Firmware must write manifest.jsn last after downloading all files — it is the completion marker. If the device crashes mid-download, the incomplete skill will be re-downloaded on the next tap. Download must run in a background task to keep the event loop responsive.


UDP Packet Format

Header (16 bytes, big-endian)

Offset  Size  Type      Field           Notes
------ ---- -------- --------------- -----------------------------------------
0 1 uint8 packet_type 1 = audio packet
1 1 uint8 flags reserved, currently 0
2-3 2 uint16be payload_length length of encrypted payload in bytes
4-7 4 uint32be connection_id from server hello udp.connection_id
8-11 4 uint32be timestamp milliseconds (local clock, for jitter calc)
12-15 4 uint32be sequence monotonically increasing per sender

Payload (bytes 16 onward)

Encrypted Opus audio using AES-128-CTR.

  • Key: udp.key from server hello (16 bytes, hex-decoded)
  • Nonce/IV: udp.nonce from server hello (16 bytes, hex-decoded)
  • Each packet uses the nonce modified by the sequence number for counter mode
ParameterValue
Sample rate16000 Hz
Channels1 (mono)
CodecOpus
Frame duration60ms
Frame size960 samples (16000 × 0.060)
ParameterValue
Sample rate24000 Hz
Channels1 (mono)
CodecOpus
Frame duration60ms
note

Firmware records at 16kHz. The gateway resamples uplink audio from 16kHz to 24kHz before sending to LiveKit. Assistant TTS audio comes back from LiveKit at 24kHz and is forwarded as-is to the firmware. The firmware DAC must support 24kHz playback.

Validation Rules

  1. Ignore packets where packet_type != 1.
  2. Ignore packets where the header is shorter than 16 bytes.
  3. Track the remote sequence number; reject stale out-of-order packets.
  4. Keep a local sequence counter for uplink; increment per packet.

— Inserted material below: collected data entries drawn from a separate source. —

-- ==== Sys2Proof/Machine/Verify.lean ====
section
/-! DEFINITION. The loader verifier: the paths of a program under the declared counts (R49, R53, R82, R85, R97, R113, R116,
R120, R171, R178, R179) and the verdict (R115, Table 4.10). -/

namespace Sys2Proof.Machine

open Sys2Proof

/-! ### What an instruction reads and writes -/

/-- Keys of the results that the verifier follows: scalar, vector and predicate registers, bias buffers, palette slots. -/
def kS (r : Nat) : Nat := r
def kV (r : Nat) : Nat := 64 + r
def kP (r : Nat) : Nat := 96 + r
def kB (r : Nat) : Nat := 112 + r
def kQ (r : Nat) : Nat := 128 + r

/-- Registers that an instruction reads at issue, and its results with their latencies (R90, Table 5.8). -/
structure Uses where
  rd : List Nat := []
  wr : List (Nat × Nat) := []

/-- A vector instruction of the common layout. -/
def usesV (srcs : List (Fin 32)) (pr : Fin 16) (wr : List (Nat × Nat)) : Uses :=
  ⟨srcs.map (fun v => kV v.val) ++ [kP pr.val], wr⟩

/-- The reads and writes of an instruction. -/
def VProg.uses (p : VProg) : Instr → Uses
  | .cmm _ c x =>
    { rd := [kS (rnSize c.msz), kS (rnSize c.ksz), kS (rnSize c.nsz), kP x.maskp.val] ++
        (if c.ring then [kS (rnRing x.ringl)] else []) ++ if c.sfmt.isCb && !c.reuse then (palSlots c x).map kQ else [] }
  | .salu _ sd sa sb fn => ⟨[kS sa.val, kS sb.val], [(kS sd.val, if fn = .mul then 3 else 1)]⟩
  | .salui _ sd sa fn _ => ⟨[kS sa.val], [(kS sd.val, if fn = .mul then 3 else 1)]⟩
  | .lil _ sd _ => { wr := [(kS sd.val, 1)] }
  | .lih _ sd _ => ⟨[kS sd.val], [(kS sd.val, 1)]⟩
  | .movsp _ sd _ => { wr := [(kS sd.val, 1)] }
  | .arset _ _ _ src => { rd := [kS (rnSrc src)] }
  | .loop _ _ cnt _ => { rd := [kS (rnLoop cnt)] }
  | .brz _ sa _ => { rd := [kS sa.val] }
  | .brnz _ sa _ => { rd := [kS sa.val] }
  | .fwait _ sv f dl => { rd := [kS sv.val, kS (rnFence f), kS dl.val] }
  | .fsig _ sv f => { rd := [kS sv.val, kS (rnFence f)] }
  | .ld _ vd _ _ _ _ => { wr := [(kV vd.val, 14)] }
  | .st _ vs _ _ _ _ => { rd := [kV vs.val] }
  | .lds _ sd _ _ => { wr := [(kS sd.val, 14)] }
  | .sts _ ss _ _ => { rd := [kS ss.val] }
  | .rld _ vd sa _ _ => ⟨[kS sa.val], [(kV vd.val, 320)]⟩
  | .rst _ vs sa _ _ => { rd := [kV vs.val, kS sa.val] }
  | .fqpop _ vd _ => { wr := [(kV vd.val, 4)] }
  | .racq _ sd _ _ => { wr := [(kS sd.val, 4)] }
  | .biasld _ bb vs _ => ⟨[kV vs.val], [(kB bb.val, 2)]⟩
  | .palwr _ ps _ vs _ _ => ⟨[kV vs.val], [(kQ ps.val, 2)]⟩
  | .vop2 _ fn c => usesV [c.va, c.vb] c.pr [(kV c.vd.val, if fn = .mul then 4 else 3)]
  | .vfma _ c => usesV [c.va, c.vb, c.vc] c.pr [(kV c.vd.val, 4)]
  | .vcmp _ _ pd c => usesV [c.va, c.vb] c.pr [(kP pd.val, 2)]
  | .vsel _ c => usesV [c.va, c.vb] c.pr [(kV c.vd.val, 2)]
  | .vcvt _ target _ c =>
    let u := usesV [c.va] c.pr ((kV c.vd.val, 4) :: if target = .fmt .mxfp4 then [(kV (c.vd.val + 1), 4)] else [])
    if c.et = .fmt .mxfp4 then { u with rd := kV (c.va.val + 1) :: u.rd } else u
  | .vfn _ fn c => usesV [c.va] c.pr [(kV c.vd.val, vfnLat fn)]
  | .vred _ op _ c =>
    usesV [c.va] c.pr ((kV c.vd.val, 10) :: if op = .argmax ∨ op = .argmin then [(kV c.vc.val, 10)] else [])
  | .vperm _ c => usesV [c.va, c.vb] c.pr [(kV c.vd.val, 4)]
  | .vext _ sd va _ _ => ⟨[kV va.val], [(kS sd.val, 3)]⟩
  | .vbcast _ sa c => ⟨[kS sa.val, kP c.pr.val], [(kV c.vd.val, 2)]⟩
  | .plog _ fn pd pa pb pr _ sa =>
    ⟨if fn = .firstn then [kS sa.val] else [kP pa.val, kP pr.val] ++ if fn = .not then [] else [kP pb.val],
      [(kP pd.val, 1)]⟩
  | .drn h vd pos raw ring chr lpi row =>
    let b := (p.layers[lpi.toNat]?).filter fun _ => !raw
    let lat := match b with
      | some b => drnLat b.act
      | none => 8
    let mx := match b with
      | some b => b.tfmt == fmtCode .mxfp4
      | none => false
    ⟨[kS (rnRow row)] ++ (if raw then [] else [kS chr.val]) ++ (p.palUse (.drn h vd pos raw ring chr lpi row)).map kQ,
      (kV vd.val, lat) :: if mx then [(kV (vd.val + 1), lat)] else []⟩
  | .wgcfg _ _ _ sa => { rd := [kS sa.val] }
  | .pq _ vd va _ pr slot _ _ _ => ⟨[kV va.val, kP pr.val, kQ slot.val], [(kV vd.val, 6)]⟩
  | _ => {}

/-! ### The state of a path -/

/-- The resident tile of a path (R82): stationary format, palette selection, live rows and columns, whether its instruction
loaded just it, and the tags that the looked-up slots may have held. -/
structure VTile where
  fmt    : Format
  pal    : Option (Nat × Nat × Bool)
  rows   : Nat
  cols   : Nat
  single : Bool
  tags   : List (Option Nat)
deriving DecidableEq

/-- What is known of the machine on the paths that reach a bundle: cycles of the longest of them, alternates excluded; the
cycles until results land (R116); the C slot's; Canvas instructions with their ages; the tiles, the tags of palette slots
(none: unknown; an unlisted slot is unknown); the cycles until the own-slice stores
of each path are performed; the most signals and waits; the input guards open on each path; the ACM rows that instructions
of the path have tagged or will write, newest first, and whether as INT64 rows. -/
structure VState where
  cyc    : Nat := 0
  rem    : SMap Nat := []
  c      : Nat := 0
  ops    : List (CanvasOp × Nat) := []
  tiles  : List (Option VTile) := [none]
  tags   : SMap (List (Option Nat)) := []
  stores : List (List Nat) := [[]]
  sigs   : Nat := 0
  waits  : Nat := 0
  guards : List (List Nat) := [[]]
  rows   : List (Nat × Nat × Bool) := []
deriving DecidableEq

AES-128-CTR Encryption Notes

  • Algorithm: AES-128 in CTR (counter) mode
  • Key length: 128 bits (16 bytes), provided as 32 hex characters in udp.key
  • Nonce/IV length: 128 bits (16 bytes), provided as 32 hex characters in udp.nonce
  • The nonce is modified per packet using the sequence field as the counter block input
  • Both uplink (device → gateway) and downlink (gateway → device) use the same key and nonce from the server hello
tip

The key and nonce are session-scoped — they are generated fresh by the gateway for each device hello and delivered in the server hello response. A new hello exchange produces new credentials.